A bus full of eager students piled off of the Jacksonville Transportation Authority’s bus ready for an exciting field trip. 
“I’m so excited. It was fun because no one ever saw a car like this before,” said Timothy Cannon, a 4th Grade student.
Saint Clair Evans Academy 4th and 5th graders got a chance to experience “the future” at JTA’s autonomous vehicle test track.
“You will see it in the future,” said Jayden Paylor, a 4th Grade Student.
 
JTA is testing out their autonomous vehicle called the “Ultimate Urban Circulator.” With a partnership between JTA and Duval County Public Schools, students are among the first to take it out for a spin.
“I remember when I was a kid it was all about ‘imagine this, imagine that, use your imagination.’ This is the future it’s here,” said Feldman, Dir. of U2C Programs.
 
The vehicle doesn’t have a driver, a pedal or a steering wheel.
 
“It’s very interesting to see folks step into a vehicle and the first thing they look for is a driver seat, a passenger seat, a steering wheel, and a break pedal, and all the regular stuff in an automobile and none of it’s there,” Feldman said.
 
The students learned real life STEM skills.
“We want to make sure that the kids have an opportunity to see all of the technology that’s happening out there. They have the opportunity to feel it, touch it, and smell it, and that they don’t feel left out regardless of where they are and what neighborhood they come from,” said Bernard Schmidt, JTA Vice President of Automation.

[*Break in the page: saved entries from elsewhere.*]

theorem tellOpen_wf (s : State) (d : JobD) (hs : Memory.wf s.mem = true) :
    Memory.wf (tellOpen s d).mem = true := by
  unfold tellOpen
  repeat' (first | with_reducible assumption | with_reducible apply tellDigest_wf | with_reducible apply foldl_wf | with_reducible apply foldl_wf_fst | (intro _ _ _) | split | dsimp only)

theorem jobOpen_wf (s : State) (id : Nat) (p : Peers) (hs : Memory.wf s.mem = true) :
    Memory.wf (jobOpen s id p).mem = true := by
  unfold jobOpen
  repeat' (first | with_reducible assumption | with_reducible apply adopt_wf | with_reducible apply complete_wf | with_reducible apply tellOpen_wf | with_reducible apply foldl_wf | with_reducible apply foldl_wf_fst | (intro _ _ _) | split | dsimp only)

theorem jobOwned_wf (s : State) (hs : Memory.wf s.mem = true) :
    Memory.wf (jobOwned s).mem = true := by
  unfold jobOwned
  repeat' (first | with_reducible assumption | with_reducible apply complete_wf | with_reducible apply foldl_wf | with_reducible apply foldl_wf_fst | (intro _ _ _) | split)

theorem endCell_wf (s : State) (c : Nat) (hs : Memory.wf s.mem = true) :
    Memory.wf (endCell s c).mem = true := by
  unfold endCell
  repeat' (first | with_reducible assumption | with_reducible apply abandon_wf | with_reducible apply commitPiece_wf | with_reducible apply State.updCell_wf | with_reducible apply foldl_wf | with_reducible apply foldl_wf_fst | (intro _ _ _) | split)

theorem endStep_wf (s : State) (ctx : Nat) (hs : Memory.wf s.mem = true) :
    Memory.wf (endStep s ctx).mem = true := by
  unfold endStep
  repeat' (first | with_reducible assumption | with_reducible apply complete_wf | with_reducible apply State.updCtx_wf | with_reducible apply foldl_wf | with_reducible apply foldl_wf_fst | (intro _ _ _) | split)

theorem jobEnd_wf (s : State) (closeCmd : Option Nat) (hs : Memory.wf s.mem = true) :
    Memory.wf (jobEnd s closeCmd).mem = true := by
  unfold jobEnd
  repeat' (first | with_reducible assumption | with_reducible apply complete_wf | with_reducible apply endCell_wf | with_reducible apply endFab_wf | with_reducible apply endStep_wf | with_reducible apply endStream_wf | with_reducible apply foldl_wf | with_reducible apply foldl_wf_fst | (intro _ _ _) | split)

theorem closeJob_wf (s : State) (closeCmd : Option Nat) (hs : Memory.wf s.mem = true) :
    Memory.wf (closeJob s closeCmd).mem = true := by
  unfold closeJob
  repeat' (first | with_reducible assumption | with_reducible apply jobEnd_wf)

theorem endJobFault_wf (s : State) (rule : Nat) (hs : Memory.wf s.mem = true) :
    Memory.wf (endJobFault s rule).mem = true := by
  unfold endJobFault
  repeat' (first | with_reducible assumption | with_reducible apply closeJob_wf | with_reducible apply logEvent_wf | with_reducible apply foldl_wf | with_reducible apply foldl_wf_fst | (intro _ _ _) | split)

theorem jobClose_wf (s : State) (id : Nat) (hs : Memory.wf s.mem = true) :
    Memory.wf (jobClose s id).mem = true := by
  unfold jobClose
  repeat' (first | with_reducible assumption | with_reducible apply closeJob_wf | with_reducible apply complete_wf | with_reducible apply foldl_wf | with_reducible apply foldl_wf_fst | (intro _ _ _) | split)

theorem mapCell_wf (s : State) (c : Nat) (hs : Memory.wf s.mem = true) :
    Memory.wf (mapCell s c).mem = true := by
  unfold mapCell
  repeat' (first | with_reducible assumption | with_reducible apply logEvent_wf | with_reducible apply State.updCell_wf | with_reducible apply foldl_wf | with_reducible apply foldl_wf_fst | (intro _ _ _) | split | dsimp only)

theorem rebuildMap_wf (s : State) (hs : Memory.wf s.mem = true) :
    Memory.wf (rebuildMap s).mem = true := by
  unfold rebuildMap
  repeat' (first | with_reducible assumption | with_reducible apply applyPending_wf | with_reducible apply failUnit_wf | with_reducible apply mapCell_wf | with_reducible apply settleRecords_wf | with_reducible apply foldl_wf | with_reducible apply foldl_wf_fst | (intro _ _ _))

theorem bootMap_wf (s : State) (hs : Memory.wf s.mem = true) :
    Memory.wf (bootMap s).mem = true := by
  unfold bootMap
  repeat' (first | with_reducible assumption | with_reducible apply rebuildMap_wf)

theorem unwritable_wf (s : State) (a : Nat) (hs : Memory.wf s.mem = true) :
    Memory.wf (unwritable s a).mem = true := by
  unfold unwritable
  repeat' (first | with_reducible assumption | with_reducible apply failUnit_wf | with_reducible apply logEvent_wf | with_reducible apply foldl_wf | with_reducible apply foldl_wf_fst | (intro _ _ _) | split | dsimp only)

theorem scrubMemories_wf (s : State) (hs : Memory.wf s.mem = true) :
    Memory.wf (scrubMemories s).mem = true := by
  unfold scrubMemories
  repeat' (first | with_reducible assumption | with_reducible apply State.clearMem_wf)

theorem scrubComplete_wf (s : State) (fails : List (List Nat)) (bad : List Nat) (hs : Memory.wf s.mem = true) :
    Memory.wf (scrubComplete s fails bad).mem = true := by
  unfold scrubComplete
  repeat' (first | with_reducible assumption | with_reducible apply applyFails_wf | with_reducible apply flushRing_wf | with_reducible apply State.odSet_wf | with_reducible apply rebuildMap_wf | with_reducible apply State.odAdd_wf | with_reducible apply scrubMemories_wf | with_reducible apply unwritable_wf | with_reducible apply foldl_wf | with_reducible apply foldl_wf_fst | (intro _ _ _) | split)

theorem contextCreate_wf (s : State) (id rootDigest : Nat) (hs : Memory.wf s.mem = true) :
    Memory.wf (contextCreate s id rootDigest).mem = true := by
  unfold contextCreate
  repeat' (first | with_reducible assumption | with_reducible apply State.fresh_wf | with_reducible apply complete_wf | with_reducible apply State.setCtx_wf | with_reducible apply State.setObj_wf | with_reducible apply State.updCmd_wf | with_reducible apply tellDigest_wf | with_reducible apply foldl_wf | with_reducible apply foldl_wf_fst | (intro _ _ _) | split | dsimp only)

theorem contextDestroy_wf (s : State) (id : Nat) (hs : Memory.wf s.mem = true) :
    Memory.wf (contextDestroy s id).mem = true := by
  unfold contextDestroy
  repeat' (first | with_reducible assumption | with_reducible apply complete_wf | with_reducible apply State.setObj_wf | with_reducible apply foldl_wf | with_reducible apply foldl_wf_fst | (intro _ _ _) | split)

theorem beginCmd_wf (s : State) (id : Nat) (hs : Memory.wf s.mem = true) :
    Memory.wf (beginCmd s id).mem = true := by
  unfold beginCmd
  repeat' (first | with_reducible assumption | with_reducible apply State.updCmd_wf)

theorem runCommand_wf (s : State) (id : Nat) (hs : Memory.wf s.mem = true) :
    Memory.wf (runCommand s id).mem = true := by
  unfold runCommand
  repeat' (first | with_reducible assumption | with_reducible apply complete_wf | with_reducible apply runPieceEnded_wf | with_reducible apply State.updCmd_wf | with_reducible apply State.updCtx_wf | with_reducible apply foldl_wf | with_reducible apply foldl_wf_fst | (intro _ _ _) | split | dsimp only)

theorem gridCommand_wf (s : State) (id : Nat) (hs : Memory.wf s.mem = true) :
    Memory.wf (gridCommand s id).mem = true := by
  unfold gridCommand
  repeat' (first | with_reducible assumption | with_reducible apply complete_wf | with_reducible apply State.setObj_wf | with_reducible apply State.updCtx_wf | with_reducible apply State.updCmd_wf | with_reducible apply foldl_wf | with_reducible apply foldl_wf_fst | (intro _ _ _) | split | dsimp only)

theorem syncOpCommand_wf (s : State) (id code : Nat) (hs : Memory.wf s.mem = true) :
    Memory.wf (syncOpCommand s id code).mem = true := by
  unfold syncOpCommand
  repeat' (first | with_reducible assumption | with_reducible apply complete_wf | with_reducible apply syncChange_wf | with_reducible apply foldl_wf | with_reducible apply foldl_wf_fst | (intro _ _ _) | split | dsimp only)

theorem streamStart_wf (s : State) (c q : Nat) (is : Item → Bool) (hs : Memory.wf s.mem = true) :
    Memory.wf (streamStart s c q is).mem = true := by
  unfold streamStart
  repeat' (first | with_reducible assumption | with_reducible apply State.setObj_wf | with_reducible apply State.updPiece_wf | with_reducible apply updItem_wf | with_reducible apply foldl_wf | with_reducible apply foldl_wf_fst | (intro _ _ _) | split | dsimp only)

theorem queueCtl_wf (s : State) (c : Nat) (hs : Memory.wf s.mem = true) :
    Memory.wf (queueCtl s c).mem = true := by
  unfold queueCtl
  repeat' (first | with_reducible assumption | with_reducible apply failPiece_wf | with_reducible apply fetchMore_wf | with_reducible apply finishCheck_wf | with_reducible apply State.updPiece_wf | with_reducible apply foldl_wf | with_reducible apply foldl_wf_fst | (intro _ _ _) | split)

Fourth grade student, Cannon said, “It’ll help you because it’s technology and technology is science.
 
JTA’s director of U2C Programs, Michael Feldman, gets to show kids how the car works when schools bring their students for field trips. Feldman hopes the students take whatever they learn and apply it to school.
 
“It should show them that the opportunities exist to not only leverage what they’re learning in school, but to get them to think creatively and outside of the box and leverage their imagination,” said Feldman.
 
Fourth grade student Jayden Paylor said, “I think it’s cool because it moved by itself and you don’t have to control it, it just goes by itself.”
 
The vehicles won’t hit the streets of Jacksonville until nearly three years from now, but its already setting up this generation for what could become their new normal.
 
“These kids even though that they’re young and 4th and 5th graders out here today, they are the future for tomorrow,” said Feldman.